» The task:
In the records below, some lines hold the word "bytes". Copy each of those lines.

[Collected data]
-- ==== Sys2Proof/Machine/Converter.lean ====
section
/-! DEFINITION. The indexed-color format converter's operations (42_format_converter.md) on the port. -/

namespace Sys2Proof.Machine

/-- OP_READ_PALETTE (R92): OutOfBounds unless the whole palette lies in the record. -/
def execOpReadPalette (p w h : Nat) (s : State) : Host.Outcome State Fault Refusal :=
  match readPalette s.inp p w h with
  | .error e => .next (s.raise e)
  | .ok pal => .next (s.answer (.palette pal))

/-- OP_READ_FLAT_PALETTE (R93). -/
def execOpReadFlatPalette (p : Nat) (s : State) : Host.Outcome State Fault Refusal :=
  match readFlatPalette s.inp p with
  | .error e => .next (s.raise e)
  | .ok pal => .next (s.answer (.palette pal))

/-- OP_UNSWIZZLE_CLUT (R94). -/
def execOpUnswizzleClut (pal : List Color) (s : State) : Host.Outcome State Fault Refusal :=
  .next (s.answer (.palette (unswizzleClut pal)))

/-- OP_APPLY_PALETTE (R96). -/
def execOpApplyPalette (pal : List Color) (idx : List Byte) (s : State) : Host.Outcome State Fault Refusal :=
  .next (s.answer (.bytes (applyPalette pal idx)))

/-- OP_EXPAND4 (R97). -/
def execOpExpand4 (bs : List Byte) (s : State) : Host.Outcome State Fault Refusal :=
  .next (s.answer (.bytes (expand4 bs)))

end Sys2Proof.Machine
end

» Answer to this exercise:
  .next (s.answer (.bytes (applyPalette pal idx)))
  .next (s.answer (.bytes (expand4 bs)))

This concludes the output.